◆ **Work to complete**: Find "(¬Drained s →" and "cores := t.cores" in the records below. Copy the lines holding them and every line between, exactly, and no others.

*** Extracted entries

/-- R99, R200, R307, R308: tdef drops the cached record of one tensor after a release; icinv removes the lines of the range from
the instruction caches in its scope, and nothing else from them. -/
def Obligations.CodeAndRecords : Prop :=
  (∀ (a : SReg) (s : State), Ready (.tdef a) s →
    (¬Drained s → ∃ t, exec (.tdef a) s = .next t ∧ OnlyPack s t ∧ PackWaits .drain s.pk t.pk) ∧
    (Drained s → ∃ t, exec (.tdef a) s = .next t ∧ PackDone 8 {} s.pk t.pk ∧
      t = { s with pk := t.pk, parts := t.parts, home := { s.home with replicaLag := [] } } ∧
      (∀ p, p ≠ s.pk.part → t.part p = s.part p) ∧
      t.part s.pk.part = { s.part s.pk.part with records := (t.part s.pk.part).records } ∧
      ∀ tid, tabFind (t.part s.pk.part).records tid =
        if tid = (s.pk.sreg a.toNat).toNat % 2 ^ 16 then none else tabFind (s.part s.pk.part).records tid)) ∧
  ∀ (sc : Scope) (a b : SReg) (s : State), Ready (.icinv sc a b) s →
    let va := (s.pk.s64 a.toNat).toNat
    let n := (s.pk.sreg b.toNat).toNat
    ∃ t, exec (.icinv sc a b) s = .next t ∧ PackDone 8 {} s.pk t.pk ∧
      t = { s with pk := t.pk, cores := t.cores } ∧
      ∀ c, t.core c = { s.core c with icache := (t.core c).icache, loops := (t.core c).loops } ∧
        ∀ p line, p < 2 ^ 7 → line < 2 ^ 45 → tabFind (t.core c).icache (p * 2 ^ 45 + line) =
          if n ≠ 0 ∧ p = s.pk.part ∧ va / 128 ≤ line ∧ line ≤ (va + n - 1) / 128 ∧
            (sc = .dev ∨ (sc = .cl ∧ c / 8 = s.here / 8) ∨ (sc = .grp ∧ c = s.here)) then none
          else tabFind (s.core c).icache (p * 2 ^ 45 + line)

/-- R187, R309: below ROOT every sys raises SYSCALL with its number; at ROOT a number without a service halts the partition. -/
def Obligations.SystemCalls : Prop :=
  (∀ (i : Instr) (n : Nat) (s : State) (g : Group), serviceNumber i = some n → Ready i s → MayTrap s g →
    ∃ t, exec i s = .next t ∧ Trapped s.pk g .syscall s.pk.live s.ipc.toNat 0 n s t) ∧
  ∀ (d a b : SReg) (n : BitVec 16) (s : State), Ready (.sys d a b n) s → s.pk.priv = .root → s.pk.replay = [] → s.pk.late = [] →
    ∃ t, exec (.sys d a b n) s = .next t ∧ (t.part s.pk.part).halted = true ∧ t.pk.s = s.pk.s ∧
      (∀ l, SameButMeet (s.pk.thread l) (t.pk.thread l)) ∧ tabGet 0 t.mp.counters 15 = tabGet 0 s.mp.counters 15 + 1

/-- R161, R166, R191, R192, R309: the services of sys at ROOT and their answers. A stage-1 root is accepted by its alignment alone: that
an address at or above 2^48 is accepted too, and faults where the walk reads it, is the model's choice (log 21). -/
def Obligations.RootServices : Prop :=
  (∀ (d a b : SReg) (s : State), Ready (.stage1Invalidate d a b) s → s.pk.priv = .root →
    let va := (s.pk.s64 a.toNat).toNat
    let n := (s.pk.sreg b.toNat).toNat
    (va % 2 ^ 16 ≠ 0 → ∃ t, exec (.stage1Invalidate d a b) s = .next t ∧ OnlyPack s t ∧ PackDone 8 (putS d 1) s.pk t.pk) ∧
    (va % 2 ^ 16 = 0 → s.env.defer = false → ∃ t, exec (.stage1Invalidate d a b) s = .next t ∧ PackDone 8 (putS d 0) s.pk t.pk ∧
      ∀ x, x.part = s.pk.part → n = 0 ∨ (va / 2 ^ 16 ≤ x.vpn ∧ x.vpn < va / 2 ^ 16 + n) →
        (∀ c, x ∉ (t.core c).tlb) ∧ ∀ k, (k, x) ∉ t.clusterTlb)) ∧
  (∀ (d a b : SReg) (s : State), Ready (.stage1Root d a b) s → s.pk.priv = .root →
    let gpa := s.pk.s64 a.toNat
    (gpa.toNat % 2 ^ 16 ≠ 0 → ∃ t, exec (.stage1Root d a b) s = .next t ∧ OnlyPack s t ∧ PackDone 8 (putS d 1) s.pk t.pk) ∧
    (gpa.toNat % 2 ^ 16 = 0 → ∃ t, exec (.stage1Root d a b) s = .next t ∧ PackDone 8 (putS d 0) s.pk t.pk ∧
      t = { s with pk := t.pk, mp := { s.mp with commits := t.mp.commits } } ∧
      ∃ c : Commit, t.mp.commits = s.mp.commits ++ [c] ∧ c.why = .root s.pk.part gpa)) ∧
  (∀ (d a b : SReg) (s : State) (c off : Nat), Ready (.takePageRequest d a b) s → s.pk.priv = .root → VaultsQuiet s →
    (s.pk.sreg b.toNat).toNat % 32 = 0 → s.vaultAddr s.pk.part s.pk.group (s.pk.sreg b.toNat) = some (c, off) →
    let mine := fun (q : PageReq) => q.part = s.pk.part ∧ q.stage2 = false ∧ q.taken = false
    ((∀ id q, (id, q) ∈ s.pages → ¬mine q) →
      ∃ t, exec (.takePageRequest d a b) s = .next t ∧ OnlyPack s t ∧ PackWaits .pageTake s.pk t.pk) ∧
    ∀ id q, (id, q) ∈ s.pages → mine q →
      (∀ j r, (j, r) ∈ s.pages → mine r → (j, r) ≠ (id, q) → q.time < r.time ∨ (q.time = r.time ∧ q.src < r.src) ∨
        (q.time = r.time ∧ q.src = r.src ∧ id < j)) →
      ∃ t, exec (.takePageRequest d a b) s = .next t ∧ PackDone 8 (putS d (BitVec.ofNat 32 id)) s.pk t.pk ∧
        tabFind t.pages id = some { q with taken := true } ∧
        numberAt (byteAt (t.core c).vault) off 8 = q.addr % 2 ^ 64 ∧ numberAt (byteAt (t.core c).vault) (off + 8) 8 = q.time % 2 ^ 64 ∧
        numberAt (byteAt (t.core c).vault) (off + 16) 2 = id % 2 ^ 16 ∧ OtherVault s t c off 32) ∧
  (∀ (d a b : SReg) (s : State), Ready (.reply d a b) s → s.pk.priv = .root →
    let id := (s.pk.sreg a.toNat).toNat
    let st := (s.pk.sreg b.toNat).toNat
    let mine := fun (q : PageReq) => q.part = s.pk.part ∧ q.stage2 = false
    (2 ≤ st → ∃ t, exec (.reply d a b) s = .next t ∧ OnlyPack s t ∧ PackDone 8 (putS d 2) s.pk t.pk) ∧
    (st < 2 → (∀ q, tabFind s.pages id = some q → ¬mine q) → ∃ t, exec (.reply d a b) s = .next t ∧
      PackDone 8 (putS d 1) s.pk t.pk ∧ t.pages = s.pages ∧ tabGet 0 t.mp.counters 13 = tabGet 0 s.mp.counters 13 + 1) ∧
    ∀ q, st < 2 → tabFind s.pages id = some q → mine q → q.waiter = .idle → s.overflow = [] →
      ∃ t, exec (.reply d a b) s = .next t ∧ PackDone 8 (putS d 0) s.pk t.pk ∧
        ∀ j, tabFind t.pages j = if j = id then none else tabFind s.pages j) ∧
  ∀ (d a b : SReg) (s : State), Ready (.donateRetileFrames d a b) s → s.pk.priv = .root →
    ∃ t k, exec (.donateRetileFrames d a b) s = .next t ∧ k ≤ (s.pk.sreg b.toNat).toNat ∧
      PackDone 8 (putS d (BitVec.ofNat 32 k)) s.pk t.pk ∧
      (t.part s.pk.part).pool.length = (s.part s.pk.part).pool.length + k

******

◆ **Task answer**:
    (¬Drained s → ∃ t, exec (.tdef a) s = .next t ∧ OnlyPack s t ∧ PackWaits .drain s.pk t.pk) ∧
    (Drained s → ∃ t, exec (.tdef a) s = .next t ∧ PackDone 8 {} s.pk t.pk ∧
      t = { s with pk := t.pk, parts := t.parts, home := { s.home with replicaLag := [] } } ∧
      (∀ p, p ≠ s.pk.part → t.part p = s.part p) ∧
      t.part s.pk.part = { s.part s.pk.part with records := (t.part s.pk.part).records } ∧
      ∀ tid, tabFind (t.part s.pk.part).records tid =
        if tid = (s.pk.sreg a.toNat).toNat % 2 ^ 16 then none else tabFind (s.part s.pk.part).records tid)) ∧
  ∀ (sc : Scope) (a b : SReg) (s : State), Ready (.icinv sc a b) s →
    let va := (s.pk.s64 a.toNat).toNat
    let n := (s.pk.sreg b.toNat).toNat
    ∃ t, exec (.icinv sc a b) s = .next t ∧ PackDone 8 {} s.pk t.pk ∧
      t = { s with pk := t.pk, cores := t.cores } ∧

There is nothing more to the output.